Professor Erik Meijering is the Technology Lead for the new Image Analytics Research Pillar. We asked Erik to tell us a little bit about himself and his research.
Please tell us a little bit about yourself
My academic roots are in electrical engineering (MSc, Delft University of Technology, the Netherlands) and computational medical image analysis (PhD, Utrecht University, the Netherlands). But my fascination for computers and their potential to improve many facets of life started much earlier. As a young teenager I taught myself various programming languages and how to develop software. During my studies I figured if there’s anything computers can and should be used for, it is to improve human health and wellbeing. On my journey to help improve medical imaging-based diagnostics, I have worked at technical institutes (EPFL in Switzerland as a postdoc) as well as at university medical centres (Erasmus MC in the Netherlands as an Assistant Professor and later Associate Professor). In 2019 I joined UNSW, where I am now a Professor of Biomedical Image Computing in the School of Computer Science and Engineering. So altogether I guess this means I am an electrical-biomedical-computer engineer-scientist.
What is Image Analytics?
In a broad sense it refers to the systematic computational analysis of image data and the statistical analysis of information extracted from the images. In the context of IHealthE the focus is of course on medical images and associated meta-data and their analysis for the purposes of diagnosis, screening, and monitoring. Some of the main visual tasks to be solved include detecting and segmenting regions or anomalies of interest in the images and measuring them quantitatively for downstream analysis. While this can (and in many cases still is) done by hand, computer vision methods and tools enable medical experts to automate, speed up, and improve their workflow, increasing the accuracy and throughput of diagnostics. More and more, these methods are based on artificial intelligence (AI) approaches using deep learning of artificial neural networks.
What are your ambitions for the Image Analytics Pillar at Tyree IHealthE?
The main ambition is to catalyse innovation in developing computational solutions to unmet needs in medical imaging to improve health care. An important part of that will be to get medical experts, computer scientists, and biomedical engineers to talk more and identify the real issues and ensure the technology addresses actual rather than hypothetical needs. Many methods for medical image analytics are being developed and published every month in the scientific literature, but to make them work well and get them into the hands of practitioners is far from trivial. It takes more than coming up with an idea and testing some experimental implementation of it on a public dataset to show it could work.
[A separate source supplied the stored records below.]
@[simp] theorem State.log_params (v : Event) : (s.log v).params = s.params := rfl
@[simp] theorem State.log_inBits (v : Event) : (s.log v).inBits = s.inBits := rfl
@[simp] theorem State.log_inSource (v : Event) : (s.log v).inSource = s.inSource := rfl
@[simp] theorem State.log_inPos (v : Event) : (s.log v).inPos = s.inPos := rfl
@[simp] theorem State.log_w (v : Event) : (s.log v).w = s.w := rfl
@[simp] theorem State.log_fq (v : Event) : (s.log v).fq = s.fq := rfl
@[simp] theorem State.log_pzRem (v : Event) : (s.log v).pzRem = s.pzRem := rfl
@[simp] theorem State.log_pq (v : Event) : (s.log v).pq = s.pq := rfl
@[simp] theorem State.log_dsp (v : Event) : (s.log v).dsp = s.dsp := rfl
@[simp] theorem State.log_rq (v : Event) : (s.log v).rq = s.rq := rfl
@[simp] theorem State.log_cfgEnable (v : Event) : (s.log v).cfgEnable = s.cfgEnable := rfl
@[simp] theorem State.log_trace (v : Event) : (s.log v).trace = s.trace ++ [v] := rfl
@[simp] theorem State.log_cfgData (v : Event) : (s.log v).cfgData = s.cfgData := rfl
@[simp] theorem State.log_sched (v : Event) : (s.log v).sched = s.sched := rfl
@[simp] theorem State.log_tick (v : Event) : (s.log v).tick = s.tick := rfl

@[simp] theorem State.pushFrame_params (v : Frame) : (s.pushFrame v).params = s.params := rfl
@[simp] theorem State.pushFrame_inBits (v : Frame) : (s.pushFrame v).inBits = s.inBits := rfl
@[simp] theorem State.pushFrame_inSource (v : Frame) : (s.pushFrame v).inSource = s.inSource := rfl
@[simp] theorem State.pushFrame_inPos (v : Frame) : (s.pushFrame v).inPos = s.inPos := rfl
@[simp] theorem State.pushFrame_w (v : Frame) : (s.pushFrame v).w = s.w := rfl
@[simp] theorem State.pushFrame_fq (v : Frame) : (s.pushFrame v).fq = s.fq ++ [v] := rfl
@[simp] theorem State.pushFrame_pzRem (v : Frame) : (s.pushFrame v).pzRem = s.pzRem := rfl
@[simp] theorem State.pushFrame_pq (v : Frame) : (s.pushFrame v).pq = s.pq := rfl
@[simp] theorem State.pushFrame_dsp (v : Frame) : (s.pushFrame v).dsp = s.dsp := rfl
@[simp] theorem State.pushFrame_rq (v : Frame) : (s.pushFrame v).rq = s.rq := rfl
@[simp] theorem State.pushFrame_cfgEnable (v : Frame) : (s.pushFrame v).cfgEnable = s.cfgEnable := rfl
@[simp] theorem State.pushFrame_trace (v : Frame) : (s.pushFrame v).trace = s.trace ++ [.frame v] := rfl
@[simp] theorem State.pushFrame_cfgData (v : Frame) : (s.pushFrame v).cfgData = s.cfgData := rfl
@[simp] theorem State.pushFrame_sched (v : Frame) : (s.pushFrame v).sched = s.sched := rfl
@[simp] theorem State.pushFrame_tick (v : Frame) : (s.pushFrame v).tick = s.tick := rfl

@[simp] theorem State.pushPacket_params (v : Packet) : (s.pushPacket v).params = s.params := rfl
@[simp] theorem State.pushPacket_inBits (v : Packet) : (s.pushPacket v).inBits = s.inBits := rfl
@[simp] theorem State.pushPacket_inSource (v : Packet) : (s.pushPacket v).inSource = s.inSource := rfl
@[simp] theorem State.pushPacket_inPos (v : Packet) : (s.pushPacket v).inPos = s.inPos := rfl
@[simp] theorem State.pushPacket_w (v : Packet) : (s.pushPacket v).w = s.w := rfl
@[simp] theorem State.pushPacket_fq (v : Packet) : (s.pushPacket v).fq = s.fq := rfl
@[simp] theorem State.pushPacket_pzRem (v : Packet) : (s.pushPacket v).pzRem = s.pzRem := rfl
@[simp] theorem State.pushPacket_pq (v : Packet) : (s.pushPacket v).pq = s.pq ++ [v] := rfl
@[simp] theorem State.pushPacket_dsp (v : Packet) : (s.pushPacket v).dsp = s.dsp := rfl
@[simp] theorem State.pushPacket_rq (v : Packet) : (s.pushPacket v).rq = s.rq := rfl
@[simp] theorem State.pushPacket_cfgEnable (v : Packet) : (s.pushPacket v).cfgEnable = s.cfgEnable := rfl
@[simp] theorem State.pushPacket_trace (v : Packet) : (s.pushPacket v).trace = s.trace ++ [.packet v] := rfl
@[simp] theorem State.pushPacket_cfgData (v : Packet) : (s.pushPacket v).cfgData = s.cfgData := rfl
@[simp] theorem State.pushPacket_sched (v : Packet) : (s.pushPacket v).sched = s.sched := rfl
@[simp] theorem State.pushPacket_tick (v : Packet) : (s.pushPacket v).tick = s.tick := rfl

@[simp] theorem State.emit_params (v : Record) : (s.emit v).params = s.params := rfl
@[simp] theorem State.emit_inBits (v : Record) : (s.emit v).inBits = s.inBits := rfl
@[simp] theorem State.emit_inSource (v : Record) : (s.emit v).inSource = s.inSource := rfl
@[simp] theorem State.emit_inPos (v : Record) : (s.emit v).inPos = s.inPos := rfl
@[simp] theorem State.emit_w (v : Record) : (s.emit v).w = s.w := rfl
@[simp] theorem State.emit_fq (v : Record) : (s.emit v).fq = s.fq := rfl
@[simp] theorem State.emit_pzRem (v : Record) : (s.emit v).pzRem = s.pzRem := rfl
@[simp] theorem State.emit_pq (v : Record) : (s.emit v).pq = s.pq := rfl
@[simp] theorem State.emit_dsp (v : Record) : (s.emit v).dsp = s.dsp := rfl
@[simp] theorem State.emit_rq (v : Record) : (s.emit v).rq = s.rq ++ [v] := rfl
@[simp] theorem State.emit_cfgEnable (v : Record) : (s.emit v).cfgEnable = s.cfgEnable := rfl
@[simp] theorem State.emit_trace (v : Record) : (s.emit v).trace = s.trace ++ [.record v] := rfl
@[simp] theorem State.emit_cfgData (v : Record) : (s.emit v).cfgData = s.cfgData := rfl
@[simp] theorem State.emit_sched (v : Record) : (s.emit v).sched = s.sched := rfl
@[simp] theorem State.emit_tick (v : Record) : (s.emit v).tick = s.tick := rfl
Bridging the gap to clinical practice also requires getting the right data infrastructure, computing infrastructure, and professional software development in place. IHealthE is well positioned to consider all these aspects.
What do you think will enable health engineering projects and innovations to succeed?
Probably the most important thing is to build strong collaborations with open-minded experts from all disciplines involved. In my own experience, successful multidisciplinary projects all start with a genuine interest in learning each other’s language in looking at a given problem, which more often than not sparks new ideas that no one would have come up with alone. There is an ocean of technological ingredients and possibilities we can tap into. We just need to figure out how to integrate and implement them in a way that best serves the patient. Another very important aspect is to teach potential users how to leverage available technologies. Literature is full of great ideas that nobody knows about. So, in one sentence, it is all about collaboration, communication, imagination, implementation, and education.
Do you have any resources or networks that you can share with the readers?
The field of medical image analytics has changed significantly in the past decade. This is not only due to improvements in imaging technologies, computing hardware, and AI solutions, but also because researchers are increasingly joining forces in a variety of community efforts to develop best methods and practices. Examples of initiatives I am personally involved in include organising international competitions to benchmark existing and emerging biomedical image analysis methods (https://grand-challenge.org/), developing standards for method evaluation via special interest groups of the Medical Image Computing and Computer Assisted Intervention Society MICCAI, and translating frontier AI technologies into real-world health services as promoted by the Australian Alliance for Artificial Intelligence in Healthcare AAAiH.